BuzzCutNorman / tap-mssql

Singer Tap for MS SQL built with Meltano Singer SDK.
MIT License
2 stars 9 forks source link

bug: Fix support for MS SQL `TIME` data type #25

Open BuzzCutNorman opened 1 year ago

BuzzCutNorman commented 1 year ago

Currently we leverage super().to_jsonschema_type() to handle type. The function does not support time so it was being sent back as a sting with no format.

BuzzCutNorman commented 1 year ago

The PR to add TIME will be in #23

BuzzCutNorman commented 1 year ago

There is a JSON validation error when it comes to TIME being validated on the target side for normal signer messages.

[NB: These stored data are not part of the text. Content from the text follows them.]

-- ==== Sys2Proof/Laws/Display.lean ====
section
/-! SUPPORT. The laws of the framebuffer and of the sprite rasterizer (44_display.md R126 to R131). -/

namespace Sys2Proof.Machine

theorem Framebuffer.get_clear (p : Pixel) : Framebuffer.clear.get p = false := by
  simp [Framebuffer.clear, Framebuffer.get]

/-- Toggling one pixel flips it and leaves every other. -/
theorem Framebuffer.get_toggle (fb : Framebuffer) (p q : Pixel) :
    (fb.toggle p).get q = if q = p then !fb.get p else fb.get q := by
  obtain ⟨px, py⟩ := p
  obtain ⟨qx, qy⟩ := q
  simp only [Framebuffer.toggle, Framebuffer.get, Vector.getElem_set, Prod.mk.injEq, Fin.ext_iff]
  by_cases hy : py.val = qy.val
  · by_cases hx : px.val = qx.val
    · simp [hy, hx]
    · simp [hy, hx, eq_comm]
  · simp [hy, eq_comm]

/-- Framebuffers that read alike are the same. -/
theorem Framebuffer.ext {a b : Framebuffer} (h : ∀ p, a.get p = b.get p) : a = b := by
  apply Vector.ext
  intro py hy
  apply Vector.ext
  intro px hx
  exact h (⟨px, hx⟩, ⟨py, hy⟩)

/-- Drawing distinct pixels flips exactly those. -/
theorem Framebuffer.get_blit (fb : Framebuffer) (hit : Bool) (ps : List Pixel) (h : ps.Nodup) (p : Pixel) :
    (fb.blit hit ps).1.get p = if p ∈ ps then !fb.get p else fb.get p := by
  induction ps generalizing fb hit with
  | nil => rfl
  | cons q ps ih =>
    rw [List.nodup_cons] at h
    rw [Framebuffer.blit, ih _ _ h.2, Framebuffer.get_toggle]
    by_cases hp : p = q
    · subst hp
      simp [h.1]
    · simp [hp]

/-- Drawing distinct pixels hits exactly when one of them was set (R128). -/
theorem Framebuffer.hit_blit (fb : Framebuffer) (hit : Bool) (ps : List Pixel) (h : ps.Nodup) :
    (fb.blit hit ps).2 = true ↔ hit = true ∨ ∃ p ∈ ps, fb.get p = true := by
  induction ps generalizing fb hit with
  | nil => simp [Framebuffer.blit]
  | cons q ps ih =>
    rw [List.nodup_cons] at h
    rw [Framebuffer.blit, ih _ _ h.2]
    have hq : ∀ p ∈ ps, (fb.toggle q).get p = fb.get p := by
      intro p hp
      rw [Framebuffer.get_toggle, if_neg]
      rintro rfl
      exact h.1 hp
    constructor
    · rintro (h1 | ⟨p, hp, h2⟩)
      · simp only [Bool.or_eq_true] at h1
        rcases h1 with h1 | h1
        · exact .inl h1
        · exact .inr ⟨q, by simp, h1⟩
      · exact .inr ⟨p, by simp [hp], by rw [← hq p hp]; exact h2⟩
    · rintro (h1 | ⟨p, hp, h2⟩)
      · simp [h1]
      · rcases List.mem_cons.1 hp with rfl | hp
        · simp [h2]
        · exact .inr ⟨p, hp, by rw [hq p hp]; exact h2⟩

/-! ### The pixels of a sprite -/

theorem mem_rowPixelsFrom (x0 y0 r : Nat) (row : Byte) (b fuel : Nat) (p : Pixel) :
    p ∈ rowPixelsFrom x0 y0 r row b fuel ↔
      ∃ k, b ≤ k ∧ k < b + fuel ∧ row.getLsbD (7 - k) = true ∧ p = spritePixel x0 y0 r k := by
  induction fuel generalizing b with
  | zero => simp [rowPixelsFrom]; omega
  | succ fuel ih =>
    unfold rowPixelsFrom
    split
    · next h =>
      rw [List.mem_cons, ih]
      constructor
      · rintro (rfl | ⟨k, h1, h2, h3, rfl⟩)
        · exact ⟨b, le_refl _, by omega, h, rfl⟩
        · exact ⟨k, by omega, by omega, h3, rfl⟩
      · rintro ⟨k, h1, h2, h3, rfl⟩
        rcases Nat.eq_or_lt_of_le h1 with rfl | h1
        · exact .inl rfl
        · exact .inr ⟨k, h1, by omega, h3, rfl⟩
    · next h =>
      rw [ih]
      constructor
      · rintro ⟨k, h1, h2, h3, rfl⟩
        exact ⟨k, by omega, by omega, h3, rfl⟩
      · rintro ⟨k, h1, h2, h3, rfl⟩
        rcases Nat.eq_or_lt_of_le h1 with rfl | h1
        · exact absurd h3 h
        · exact ⟨k, h1, by omega, h3, rfl⟩

theorem mem_spritePixelsFrom (x0 y0 r : Nat) (rows : List Byte) (p : Pixel) :
    p ∈ spritePixelsFrom x0 y0 r rows ↔
      ∃ j b, ∃ h : j < rows.length, b < 8 ∧ rows[j].getLsbD (7 - b) = true ∧ p = spritePixel x0 y0 (r + j) b := by
  induction rows generalizing r with
  | nil => simp [spritePixelsFrom]
  | cons row rows ih =>
    rw [spritePixelsFrom, List.mem_append, mem_rowPixelsFrom, ih]
    constructor
    · rintro (⟨k, -, h2, h3, rfl⟩ | ⟨j, b, hj, hb, hs, rfl⟩)
      · exact ⟨0, k, by simp, by omega, by simpa using h3, rfl⟩
      · exact ⟨j + 1, b, by simpa using hj, hb, by simpa using hs, by rw [Nat.add_assoc, Nat.add_comm 1]⟩
    · rintro ⟨j, b, hj, hb, hs, rfl⟩
      cases j with
      | zero => exact .inl ⟨b, Nat.zero_le _, by omega, by simpa using hs, rfl⟩
      | succ j =>
        exact .inr ⟨j, b, by simpa using hj, hb, by simpa using hs, by rw [Nat.add_assoc, Nat.add_comm 1]⟩

/-- The pixels a sprite draws: row `j`, bit position `b` set, at the wrapped coordinate (R126, R127). -/
theorem mem_spritePixels (x0 y0 : Nat) (rows : List Byte) (p : Pixel) :
    p ∈ spritePixels x0 y0 rows ↔
      ∃ j b, ∃ h : j < rows.length, b < 8 ∧ rows[j].getLsbD (7 - b) = true ∧ p = spritePixel x0 y0 j b := by
  simp [spritePixels, mem_spritePixelsFrom]

theorem spritePixel_inj {x0 y0 r r' b b' : Nat} (hb : b < 64) (hb' : b' < 64) (hr : r < 32 + r') (hr' : r' < 32 + r)
    (h : spritePixel x0 y0 r b = spritePixel x0 y0 r' b') : r = r' ∧ b = b' := by
  simp only [spritePixel, Prod.mk.injEq, Fin.ext_iff, Fin.val_ofNat] at h
  omega

theorem nodup_rowPixelsFrom (x0 y0 r : Nat) (row : Byte) (b fuel : Nat) (h : b + fuel ≤ 64) :
    (rowPixelsFrom x0 y0 r row b fuel).Nodup := by
  induction fuel generalizing b with
  | zero => exact List.nodup_nil
  | succ fuel ih =>
    unfold rowPixelsFrom
    split
    · rw [List.nodup_cons]
      refine ⟨?_, ih (b + 1) (by omega)⟩
      rw [mem_rowPixelsFrom]
      rintro ⟨k, h1, h2, -, h4⟩
      have := (spritePixel_inj (by omega) (by omega) (by omega) (by omega) h4).2
      omega
    · exact ih (b + 1) (by omega)

/-- The pixels of a sprite of at most 32 rows are distinct (R128). -/
theorem nodup_spritePixels (x0 y0 : Nat) (rows : List Byte) (h : rows.length ≤ 32) :
    (spritePixels x0 y0 rows).Nodup := by
  suffices H : ∀ r, r + rows.length ≤ r + 32 → (spritePixelsFrom x0 y0 r rows).Nodup from H 0 (by omega)
  induction rows with
  | nil => intro r _; exact List.nodup_nil
  | cons row rows ih =>
    intro r hr
    rw [List.length_cons] at hr h
    rw [spritePixelsFrom, List.nodup_append]
    refine ⟨nodup_rowPixelsFrom x0 y0 r row 0 8 (by omega), ih (by omega) (r + 1) (by omega), ?_⟩
    intro p hp q hq hpq
    subst hpq
    rw [mem_rowPixelsFrom] at hp
    rw [mem_spritePixelsFrom] at hq
    obtain ⟨k, -, hk, -, rfl⟩ := hp
    obtain ⟨j, b, hj, hb, -, h4⟩ := hq
    have := (spritePixel_inj (by omega) (by omega) (by omega) (by omega) h4).1
    omega

/-- Drawing a sprite changes the framebuffer, draw_flag and VF alone. -/
theorem State.drawSprite_eq (s : State) (x y : RegIdx) (rows : List Byte) :
    s.drawSprite x y rows =
      { s with
        fb := (s.fb.blit false (spritePixels (s.originX x) (s.originY y) rows)).1
        drawFlag := true
        v := s.v.set 15 (flagByte (s.fb.blit false (spritePixels (s.originX x) (s.originY y) rows)).2) } :=
  rfl

/-- The pixels the rasterizer draws are the ones `State.SpriteLit` names. -/
theorem mem_spritePixels_iff (s : State) (x y : RegIdx) (as : List Nat) (p : Pixel) :
    p ∈ spritePixels (s.originX x) (s.originY y) (s.readAll as) ↔ s.SpriteLit x y as p := by
  rw [mem_spritePixels, s.readAll_eq_map]
  unfold State.SpriteLit State.originX State.originY
  constructor
  · rintro ⟨j, b, hj, hb, hs, rfl⟩
    rw [List.length_map] at hj
    exact ⟨j, b, as[j], by simp [hj], hb, by simpa using hs, by simp [spritePixel], by simp [spritePixel]⟩
  · rintro ⟨r, b, a, ha, hb, hs, h1, h2⟩
    obtain ⟨hr, rfl⟩ := List.getElem?_eq_some_iff.1 ha
    exact ⟨r, b, by simpa using hr, hb, by simpa using hs,
      Prod.ext (Fin.ext (by simp [spritePixel, h1])) (Fin.ext (by simp [spritePixel, h2]))⟩

end Sys2Proof.Machine
end

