-- ==== Sys2Proof/Laws/Exec.lean ====
section
/-! SUPPORT. The two paths of each meaning that can raise a fault, what raising one leaves (60_exceptions.md R142, R143),
and the frames of the shared operations behind the meanings (40_step.md R91). -/

namespace Sys2Proof.Machine

/-! ### Raising a fault -/

theorem State.sameMachine_raiseFault (s : State) (c : FaultCause) (opc : Word) : SameMachine s (s.raiseFault c opc) := by
  constructor <;> intros <;> rfl

theorem State.faultRecorded_raiseFault (s : State) (c : FaultCause) (opc : Word) :
    FaultRecorded c opc s (s.raiseFault c opc) := by
  constructor <;> rfl

/-! ### Call and return -/

/-- The state after a CALL that does not overflow (R95). -/
def State.called (s : State) (nnn : Addr12) (h : s.sp.val < 16) : State :=
  { s with stack := s.stack.set s.sp.val s.pc h, sp := ⟨s.sp.val + 1, by omega⟩, pc := zextAddr nnn }

/-- The state after a RET that does not underflow (R93). -/
def State.returned (s : State) (h : 0 < s.sp.val) : State :=
  { s with sp := ⟨s.sp.val - 1, by omega⟩, pc := s.stackAt ⟨s.sp.val - 1, by omega⟩ + 2 }

theorem execCall_of_lt {s : State} (nnn : Addr12) (h : s.sp.val < 16) : execCall nnn s = .next (s.called nnn h) :=
  dif_neg (by omega)

theorem execCall_of_full {s : State} (nnn : Addr12) (h : s.sp.val = 16) :
    execCall nnn s = .next (s.raiseFault .stackOverflow (encode (.call nnn))) :=
  dif_pos h

theorem execRet_of_pos {s : State} (h : 0 < s.sp.val) : execRet s = .next (s.returned h) :=
  dif_neg (by omega)

theorem execRet_of_zero {s : State} (h : s.sp.val = 0) :
    execRet s = .next (s.raiseFault .stackUnderflow (encode .ret)) :=
  dif_pos h

theorem State.stackAt_called (s : State) (nnn : Addr12) (h : s.sp.val < 16) (k : Fin 16) :
    (s.called nnn h).stackAt k = if k.val = s.sp.val then s.pc else s.stackAt k := by
  simp only [State.called, State.stackAt, Vector.getElem_set]
  grind

/-! ### Memory and display -/

theorem execBcd_of_some {s : State} {x : RegIdx} {as : List Nat} (h : s.indexAddrs 3 = some as) :
    execBcd x s = .next ((s.writeAll as (bcdDigits (s.reg x))).advance 2) := by
  rw [execBcd, h]

theorem execBcd_of_none {s : State} {x : RegIdx} (h : s.indexAddrs 3 = none) :
    execBcd x s = .next (s.raiseFault .rangeFault (encode (.bcd x))) := by
  rw [execBcd, h]

theorem execStore_of_some {s : State} {x : RegIdx} {as : List Nat} (h : s.indexAddrs (x.val + 1) = some as) :
    execStore x s = .next (((s.writeAll as (s.regsFrom 0 (x.val + 1))).bumpI x).advance 2) := by
  rw [execStore, h]

theorem execStore_of_none {s : State} {x : RegIdx} (h : s.indexAddrs (x.val + 1) = none) :
    execStore x s = .next (s.raiseFault .rangeFault (encode (.store x))) := by
  rw [execStore, h]

theorem execLoad_of_some {s : State} {x : RegIdx} {as : List Nat} (h : s.indexAddrs (x.val + 1) = some as) :
    execLoad x s = .next (((s.setRegsFrom 0 (s.readAll as)).bumpI x).advance 2) := by
  rw [execLoad, h]

theorem execLoad_of_none {s : State} {x : RegIdx} (h : s.indexAddrs (x.val + 1) = none) :
    execLoad x s = .next (s.raiseFault .rangeFault (encode (.load x))) := by
  rw [execLoad, h]

theorem execDrw_of_some {s : State} {x y : RegIdx} {n : Nat} {as : List Nat} (h : s.indexAddrs n = some as) :
    execDrw x y n s = .next ((s.drawSprite x y (s.readAll as)).advance 2) := by
  rw [execDrw, h]

theorem execDrw_of_none {s : State} {x y : RegIdx} {n : Nat} (h : s.indexAddrs n = none) :
    execDrw x y n s = .next (s.raiseFault .rangeFault (encode (.drw x y n))) := by
  rw [execDrw, h]

/-! ### Key skips -/

theorem execSkp_of_some {s : State} {x : RegIdx} {k : Fin 16} (h : s.keyIdx (s.reg x) = some k) :
    execSkp x s = .next (s.skipIf (s.key k)) := by
  rw [execSkp, h]

theorem execSkp_of_none {s : State} {x : RegIdx} (h : s.keyIdx (s.reg x) = none) :
    execSkp x s = .next (s.raiseFault .rangeFault (encode (.skp x))) := by
  rw [execSkp, h]

theorem execSknp_of_some {s : State} {x : RegIdx} {k : Fin 16} (h : s.keyIdx (s.reg x) = some k) :
    execSknp x s = .next (s.skipIf (!s.key k)) := by
  rw [execSknp, h]

theorem execSknp_of_none {s : State} {x : RegIdx} (h : s.keyIdx (s.reg x) = none) :
    execSknp x s = .next (s.raiseFault .rangeFault (encode (.sknp x))) := by
  rw [execSknp, h]

/-! ### Frames -/

/-- A skip writes nothing but pc. -/
theorem State.frame_skipIf (s : State) (c : Bool) : Frame {} s (s.skipIf c) := by
  rw [State.skipIf_eq]
  constructor <;> intros <;> rfl

/-- A register write writes only its register beside pc. -/
theorem State.frame_setReg (s : State) (x : RegIdx) (b : Byte) (d : Word) :
    Frame { regs := (· = x) } s ((s.setReg x b).advance d) := by
  constructor <;> simp +contextual

/-- A flag-and-result instruction writes only Vx and VF beside pc. -/
theorem State.frame_writeFlagResult (s : State) (flag res : Byte → Byte → Byte) (x y : RegIdx) (d : Word) :
    Frame { regs := fun k => k = x ∨ k = vf } s ((s.writeFlagResult flag res x y).advance d) := by
  have h := s.reg_writeFlagResult_of_ne flag res x y
  rw [State.writeFlagResult_eq] at *
  constructor <;> first | (intros; rfl) | skip
  intro k hk
  rw [not_or] at hk
  exact h k hk.1 hk.2

/-- A block write writes only the bytes at its addresses beside pc. -/
theorem State.frame_writeAll (s : State) (as : List Nat) (bs : List Byte) (d : Word) :
    Frame { mem := (· ∈ as) } s ((s.writeAll as bs).advance d) := by
  have h := s.readMem_writeAll_of_notMem as bs
  rw [s.writeAll_eq] at *
  constructor <;> first | (intros; rfl) | exact h

/-! ### Everything an instruction can do, said once -/

/-- What instruction `i` may write at `s` when it raises no fault (R20, R91). -/
def Instr.writes (s : State) : Instr → Writes
  | .cls => { pixels := fun _ => True, drawFlag := True }
  | .ret => { sp := True }
  | .jp _ => {}
  | .call _ => { sp := True, stack := fun k => k.val = s.sp.val }
  | .seImm _ _ => {}
  | .sneImm _ _ => {}
  | .seReg _ _ => {}
  | .ldImm x _ => { regs := (· = x) }
  | .addImm x _ => { regs := (· = x) }
  | .ldReg x _ => { regs := (· = x) }
  | .orReg x _ => { regs := (· = x) }
  | .andReg x _ => { regs := (· = x) }
  | .xorReg x _ => { regs := (· = x) }
  | .addReg x _ => { regs := fun k => k = x ∨ k = vf }
  | .subReg x _ => { regs := fun k => k = x ∨ k = vf }
  | .shr x => { regs := fun k => k = x ∨ k = vf }
  | .shl x => { regs := fun k => k = x ∨ k = vf }
  | .sneReg _ _ => {}
  | .ldI _ => { i := True }
  | .jpV0 _ => {}
  | .rnd x _ => { regs := (· = x), rngDraws := True }
  | .drw _ _ _ => { regs := (· = vf), pixels := fun _ => True, drawFlag := True }
  | .skp _ => {}
  | .sknp _ => {}
  | .ldFromDT x => { regs := (· = x) }
  | .ldDT _ => { dt := True }
  | .ldST _ => { st := True }
  | .addI _ => { i := True }
  | .ldF _ => { i := True }
  | .bcd _ => { mem := fun a => ∃ as, s.indexAddrs 3 = some as ∧ a ∈ as }
  | .store x => { mem := fun a => ∃ as, s.indexAddrs (x.val + 1) = some as ∧ a ∈ as, i := True }
  | .load x => { regs := (· ≤ x), i := True }

/-- When instruction `i` raises the fault `c` at `s` (R146 to R148). -/
def Instr.faultsWith (s : State) (i : Instr) : FaultCause → Prop
  | .noCause => False
  | .unknownOpcode => False
  | .stackOverflow => s.sp.val = 16 ∧ ∃ nnn, i = .call nnn
  | .stackUnderflow => s.sp.val = 0 ∧ i = .ret
  | .rangeFault => s.params.oob = .fault ∧ s.OutOfRange i

/-- `exec` of `i` at `s` completes: it writes only what the instruction may write, keeps memory canonical, and sets
draw_flag or leaves it. -/
def Completes (i : Instr) (s : State) : Prop :=
  ∃ t, exec i s = .next t ∧ Frame (Instr.writes s i) s t ∧ (s.MemCanonical → t.MemCanonical) ∧
    (s.drawFlag = true → t.drawFlag = true)

/-- `exec` of `i` at `s` raises a fault. -/
def RaisesFault (i : Instr) (s : State) : Prop :=
  ∃ c, Instr.faultsWith s i c ∧ exec i s = .next (s.raiseFault c (encode i))

theorem State.indexAddrs_none {s : State} {n : Nat} (h : s.indexAddrs n = none) : s.params.oob = .fault := by
  rw [State.indexAddrs_spec] at h
  split at h
  · next h' => exact h'.1
  · cases h

/-- A register-only instruction: nothing but pc and the named parts is written. -/
theorem Completes.of_frame {i : Instr} {s t : State} (h : exec i s = .next t) (hf : Frame (Instr.writes s i) s t)
    (hm : t.mem = s.mem) (hd : s.drawFlag = true → t.drawFlag = true) : Completes i s := by
  refine ⟨t, h, hf, ?_, hd⟩
  unfold State.MemCanonical
  rw [hm, hf.params]
  exact id

/-- Every instruction at every state completes within its frame or raises a fault it has the condition for. -/
theorem exec_spec (i : Instr) (s : State) : Completes i s ∨ RaisesFault i s := by
  cases i with
  | cls =>
    refine .inl (.of_frame rfl ?_ rfl fun _ => rfl)
    constructor <;> simp [Instr.writes]
  | ret =>
    rcases Nat.eq_zero_or_pos s.sp.val with h | h
    · exact .inr ⟨.stackUnderflow, ⟨h, rfl⟩, execRet_of_zero h⟩
    · refine .inl (.of_frame (execRet_of_pos h) ?_ rfl id)
      constructor <;> first | (intros; rfl) | simp [Instr.writes]
  | jp nnn => exact .inl (.of_frame rfl (by constructor <;> intros <;> rfl) rfl id)
  | call nnn =>
    rcases Nat.lt_or_ge s.sp.val 16 with h | h
    · refine .inl (.of_frame (execCall_of_lt nnn h) ?_ rfl id)
      constructor <;> first | (intros; rfl) | skip
      · simp [Instr.writes]
      · exact fun k hk => (s.stackAt_called nnn h k).trans (if_neg hk)
    · have h16 : s.sp.val = 16 := by omega
      exact .inr ⟨.stackOverflow, ⟨h16, nnn, rfl⟩, execCall_of_full nnn h16⟩
  | seImm x nn => exact .inl (.of_frame rfl (s.frame_skipIf _) (by rw [State.skipIf_eq]; rfl) (by rw [State.skipIf_eq]; exact id))
  | sneImm x nn => exact .inl (.of_frame rfl (s.frame_skipIf _) (by rw [State.skipIf_eq]; rfl) (by rw [State.skipIf_eq]; exact id))
  | seReg x y => exact .inl (.of_frame rfl (s.frame_skipIf _) (by rw [State.skipIf_eq]; rfl) (by rw [State.skipIf_eq]; exact id))
  | sneReg x y => exact .inl (.of_frame rfl (s.frame_skipIf _) (by rw [State.skipIf_eq]; rfl) (by rw [State.skipIf_eq]; exact id))
  | ldImm x nn => exact .inl (.of_frame rfl (s.frame_setReg x _ 2) rfl id)
  | addImm x nn => exact .inl (.of_frame rfl (s.frame_setReg x _ 2) rfl id)
  | ldReg x y => exact .inl (.of_frame rfl (s.frame_setReg x _ 2) rfl id)
  | orReg x y => exact .inl (.of_frame rfl (s.frame_setReg x _ 2) rfl id)
  | andReg x y => exact .inl (.of_frame rfl (s.frame_setReg x _ 2) rfl id)
  | xorReg x y => exact .inl (.of_frame rfl (s.frame_setReg x _ 2) rfl id)
  | ldFromDT x => exact .inl (.of_frame rfl (s.frame_setReg x _ 2) rfl id)
  | addReg x y =>
    exact .inl (.of_frame rfl (s.frame_writeFlagResult ..) (by rw [State.writeFlagResult_eq]; rfl)
      (by rw [State.writeFlagResult_eq]; exact id))
  | subReg x y =>
    exact .inl (.of_frame rfl (s.frame_writeFlagResult ..) (by rw [State.writeFlagResult_eq]; rfl)
      (by rw [State.writeFlagResult_eq]; exact id))
  | shr x =>
    exact .inl (.of_frame rfl (s.frame_writeFlagResult ..) (by rw [State.writeFlagResult_eq]; rfl)
      (by rw [State.writeFlagResult_eq]; exact id))
  | shl x =>
    exact .inl (.of_frame rfl (s.frame_writeFlagResult ..) (by rw [State.writeFlagResult_eq]; rfl)
      (by rw [State.writeFlagResult_eq]; exact id))
  | ldI nnn => exact .inl (.of_frame rfl (by constructor <;> simp [Instr.writes]) rfl id)
  | jpV0 nnn => exact .inl (.of_frame rfl (by constructor <;> intros <;> rfl) rfl id)
  | rnd x nn => exact .inl (.of_frame rfl (by constructor <;> simp +contextual [Instr.writes]) rfl id)
  | drw x y n =>
    cases h : s.indexAddrs n with
    | none => exact .inr ⟨.rangeFault, ⟨State.indexAddrs_none h, .inl ⟨x, y, n, rfl, h⟩⟩, execDrw_of_none h⟩
    | some as =>
      refine .inl (.of_frame (execDrw_of_some h) ?_ rfl fun _ => rfl)
      constructor <;> first | (intros; rfl) | skip
      · exact fun k hk => Vector.getElem_set_ne (by decide) _ fun e => hk (Fin.ext e.symm)
      · exact fun p hp => absurd trivial hp
      · exact fun hp => absurd trivial hp
  | skp x =>
    cases h : s.keyIdx (s.reg x) with
    | none => exact .inr ⟨.rangeFault, ⟨(State.keyIdx_none.1 h).1, .inr ⟨x, .inr (.inr ⟨.inl rfl, (State.keyIdx_none.1 h).2⟩)⟩⟩, execSkp_of_none h⟩
    | some k =>
      exact .inl (.of_frame (execSkp_of_some h) (s.frame_skipIf _) (by rw [State.skipIf_eq]; rfl)
        (by rw [State.skipIf_eq]; exact id))
  | sknp x =>
    cases h : s.keyIdx (s.reg x) with
    | none => exact .inr ⟨.rangeFault, ⟨(State.keyIdx_none.1 h).1, .inr ⟨x, .inr (.inr ⟨.inr rfl, (State.keyIdx_none.1 h).2⟩)⟩⟩, execSknp_of_none h⟩
    | some k =>
      exact .inl (.of_frame (execSknp_of_some h) (s.frame_skipIf _) (by rw [State.skipIf_eq]; rfl)
        (by rw [State.skipIf_eq]; exact id))
  | ldDT x => exact .inl (.of_frame rfl (by constructor <;> simp [Instr.writes]) rfl id)
  | ldST x => exact .inl (.of_frame rfl (by constructor <;> simp [Instr.writes]) rfl id)
  | addI x => exact .inl (.of_frame rfl (by constructor <;> simp [Instr.writes]) rfl id)
  | ldF x => exact .inl (.of_frame rfl (by constructor <;> simp [Instr.writes]) rfl id)
  | bcd x =>
    cases h : s.indexAddrs 3 with
    | none => exact .inr ⟨.rangeFault, ⟨State.indexAddrs_none h, .inr ⟨x, .inl ⟨rfl, h⟩⟩⟩, execBcd_of_none h⟩
    | some as =>
      refine .inl ⟨_, execBcd_of_some h, ?_, ?_, ?_⟩
      · obtain ⟨hm⟩ := s.frame_writeAll as (bcdDigits (s.reg x)) 2
        constructor <;> first | assumption | skip
        exact fun a ha => hm a fun ha' => ha ⟨as, h, ha'⟩
      · exact fun hs => State.memCanonical_writeAll hs as _ (State.indexAddrs_lt h)
      · rw [s.writeAll_eq]; exact id
  | store x =>
    cases h : s.indexAddrs (x.val + 1) with
    | none => exact .inr ⟨.rangeFault, ⟨State.indexAddrs_none h, .inr ⟨x, .inr (.inl ⟨.inl rfl, h⟩)⟩⟩, execStore_of_none h⟩
    | some as =>
      refine .inl ⟨_, execStore_of_some h, ?_, ?_, ?_⟩
      · obtain ⟨hm⟩ := s.frame_writeAll as (s.regsFrom 0 (x.val + 1)) 2
        constructor <;> first | assumption | skip
        · exact fun a ha => hm a fun ha' => ha ⟨as, h, ha'⟩
        · exact fun hi => absurd trivial hi
      · exact fun hs => State.memCanonical_writeAll hs as _ (State.indexAddrs_lt h)
      · rw [s.writeAll_eq]; exact id
  | load x =>
    cases h : s.indexAddrs (x.val + 1) with
    | none => exact .inr ⟨.rangeFault, ⟨State.indexAddrs_none h, .inr ⟨x, .inr (.inl ⟨.inr rfl, h⟩)⟩⟩, execLoad_of_none h⟩
    | some as =>
      have hl := State.indexAddrs_length h
      have hr := s.reg_setRegsFrom 0 (s.readAll as)
      refine .inl (.of_frame (execLoad_of_some h) ?_ ?_ ?_)
      · rw [s.setRegsFrom_eq] at *
        constructor <;> first | (intros; rfl) | skip
        · intro k hk
          have hk' : as.length ≤ k.val := by
            have := Fin.not_le.1 hk
            omega
          exact (hr k).trans (by simp [s.readAll_eq_map, List.getD, hk'])
        · exact fun hi => absurd trivial hi
      · rw [s.setRegsFrom_eq]; rfl
      · rw [s.setRegsFrom_eq]; exact id

end Sys2Proof.Machine
end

2023-02-24T19:20:24.795484Z [info     ]     raise error                cmd_type=elb consumer=True name=target-mssql producer=False stdio=stderr string_id=target-mssql
2023-02-24T19:20:24.795484Z [info     ] jsonschema.exceptions.ValidationError: '20:20:39.001000' is not a 'time' cmd_type=elb consumer=True name=target-mssql producer=False stdio=stderr string_id=target-mssql
2023-02-24T19:20:24.795484Z [info     ]                                cmd_type=elb consumer=True name=target-mssql producer=False stdio=stderr string_id=target-mssql
2023-02-24T19:20:24.795484Z [info     ] Failed validating 'format' in schema['properties']['TestColumn1']: cmd_type=elb consumer=True name=target-mssql producer=False stdio=stderr string_id=target-mssql
2023-02-24T19:20:24.795484Z [info     ]     {'format': 'time', 'type': ['string', 'null']} cmd_type=elb consumer=True name=target-mssql producer=False stdio=stderr string_id=target-mssql
2023-02-24T19:20:24.811111Z [info     ]                                cmd_type=elb consumer=True name=target-mssql producer=False stdio=stderr string_id=target-mssql
2023-02-24T19:20:24.811111Z [info     ] On instance['TestColumn1']:    cmd_type=elb consumer=True name=target-mssql producer=False stdio=stderr string_id=target-mssql
2023-02-24T19:20:24.811111Z [info     ]     '20:20:39.001000'          cmd_type=elb consumer=True name=target-mssql producer=False stdio=stderr string_id=target-mssql
2023-02-24T19:20:24.826740Z [error    ] Loader failed
2023-02-24T19:20:24.826740Z [error    ] Block run completed.           block_type=ExtractLoadBlocks err=RunnerError('Loader failed') exit_codes={<PluginType.LOADERS: 'loaders'>: 1} set_number=0 success=False

I can resolve the validation issue for batch messages generated via json.dump() by extending the default JSONEncoder class and placing the following code in it.

        # Time in ISO format truncated to the second to pass
        # json-schema validation
        if isinstance(obj, datetime.time):
            return obj.isoformat(timespec='seconds')

In testing I have found that if I change the line for datetime.time in _conform_primitive_property to the following singer messages will also pass validation.

    elif isinstance(elem, datetime.time):
        return elem.isoformat(timespec="seconds")
BuzzCutNorman commented 1 year ago

Meltano was able to track the issue to the JSON Schema 3 Validator FormatChecker which is used by default. If I specify a more recent version of the FormatChecker, 7 or greater, the issue goes away. Meltano is looking into implementing an easy way for developers to specify a JSON Schema Validator and/or FormatChecker.

I am going to put in place a workaround Meltano inspired but leave this case open until I can replace the workaround with the official SDK version.

BuzzCutNorman commented 1 year ago

Just found out that this only happens when 'pyodbc' is used. If pymssql is used as the driver there is not a validation issue since time is returned time up to the seconds.